Results: Ten (6 males; 4 females) individuals with a mean age of 71.4 years and 5.3 years since PD diagnosis were included in the study. Data analysis resulted in four major themes regarding participant perceptions: (1) ‘Privacy Preferences’ included discussions of private information, privacy exceptions, and preferred anonymity; (2) ‘Online Information Safety’ revealed media, family, and friends as valued sources of knowledge; (3) ‘Privacy Concerns’ included issues of physical vulnerability, the lack of ‘people’ online, and lack of awareness concerning privacy legislation and policy; and, (4) ‘Internet Indifference’ reflected a reliance on traditional information sources.

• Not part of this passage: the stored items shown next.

-- ==== Sys2Proof/Machine/LedOps.lean ====
section
/-!
DEFINITION. The shared operations of the anchor drive (chapter 9): the steps of R264, the stage's carry, fault marks, the
Flowstone engines.
-/
namespace Sys2Proof.Machine

/-- Change the LED part of the state. -/
def updLed (f : Led → Led) (s : State) : State := { s with led := f s.led }
/-- A string. -/
def strOf (s : State) (k : Nat) : StringSt := lget s.led.strings k StringSt.init
/-- Change a string. -/
def updStr (k : Nat) (f : StringSt → StringSt) (s : State) : State := updLed (fun d => { d with strings := lmod d.strings k f }) s
/-- A Flowstone engine of a lane. -/
def engOf (l : Lane) (s : State) (e : Nat) : Engine := lget (s.lanes.get l).engines e Engine.init
/-- Change an engine of a lane. -/
def updEng (l : Lane) (e : Nat) (f : Engine → Engine) (s : State) : State :=
  updLane l (fun x => { x with engines := lmod x.engines e f }) s
/-- What the ordered computation does to its engines, each lane that runs it does to its own (R16). -/
def onLanes (f : Lane → State → State) (s : State) : State :=
  let one (l : Lane) (s : State) : State := if consumes l s then f l s else s
  one .B (one .A s)
/-- The engines whose outputs reach the street: the active lane's (R280). -/
def shown (s : State) : List Engine := (s.lanes.get (servedBy s)).engines
/-- STRING_CONFIG of a string (R279). -/
def strCfg (s : State) (k : Nat) : Row := getRow s 0x90100 k

/-- Whether the LED supply is up (R438, R440, R503) and the stage on (R361). -/
def ledUp (s : State) : Bool := s.power.ledOk && !s.power.ledShed && !s.power.hotShed && !s.io.scrap
/-- Whether the lanes deliver sets (R263, R365). -/
def lanesDrive (s : State) : Bool := (active s).isSome && !isTampered s

/-- An engine that runs (R275). -/
def engRuns (e : Engine) : Bool := e.state == 1 || e.state == 2

/-- The running engine that owns a string. -/
def ownerOf (s : State) (k : Nat) : Option Engine := (shown s).find? (fun e => engRuns e && e.own.getLsbD k)

/-- Whether a position lies in an engine's window, which wraps past P23 (R275). -/
def inWindow (e : Engine) (p : Nat) : Bool :=
  if e.first ≤ e.last then decide (e.first ≤ p ∧ p ≤ e.last) else decide (e.first ≤ p ∨ p ≤ e.last)

/-- What an engine gives for a position of a string it owns (R275). -/
def engLevel (e : Engine) (k p : Nat) : Nat :=
  if e.mask.getLsbD k then (if inWindow e p then e.lvl else e.base) else 0

/-- The floor of a string's channel in percent (R264 step 2); 0 without a floor channel. -/
def strFloor (s : State) (k : Nat) : Nat :=
  let c := rNat (strCfg s k) 4
  if c = 0 then 0 else zoneFloor s (getN s 0x90101) c

/-- The source level of a position (R264 step 1, R274). -/
def srcLevel (s : State) (k p : Nat) : Nat :=
  if (strOf s k).retest.isSome then 6554
  else match ownerOf s k with
    | some e => engLevel e k p
    | none => ofBe (((rOct (getRow s 0x90102 k) 0).drop (2 * p)).take 2)

/-- Whether a position is populated and not faulty (R257, R272). -/
def posOk (s : State) (k p : Nat) : Bool := bitOf (rNat (strCfg s k) 2) p && !(strOf s k).faulty.getLsbD p

/-- The duty of a position (R264 steps 1 to 3). -/
def posDuty (s : State) (k p : Nat) : Nat :=
  if posOk s k p then max (srcLevel s k p) ((strFloor s k * 65535 + 99) / 100) else 0

/-- The current code of a string (R264 steps 5 to 7). -/
def codeOf (s : State) (k : Nat) : Nat :=
  let x := strOf s k
  if rNat (strCfg s k) 0 = 0 ∨ x.fault then 0
  else (2 * (x.comp * x.rt * s.led.cap * 1023) + 700000 * 10 ^ 12) / (2 * 700000 * 10 ^ 12)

Conclusions: Study results highlighted a number of worrisome issues related to privacy perceptions of older individuals with PD that seemingly discouraged their use of Internet-based health care resources. The Internet was perceived to be mysterious and confusing which contributed to participants’ fears about online information privacy and concern for information privacy breaches. Participants’ views on information privacy were strongly influenced by mass media reports and by close family and friends. There was a lack of participant awareness of the policies in place to protect online privacy. The link between self-reported physical vulnerability due to PD, and privacy concerns about using the Internet, requires further investigation. Currently, we fail to address feelings of physical vulnerability in those with PD as it relates to their use of the Internet. With growing numbers of health care consumers turning to the Internet for information and support, this work points to the need for further inquiry into consumers’ perceptions of online information privacy to ensure safe and user-friendly ways for older individuals with chronic diseases such as PD to gain support and knowledge through the Internet.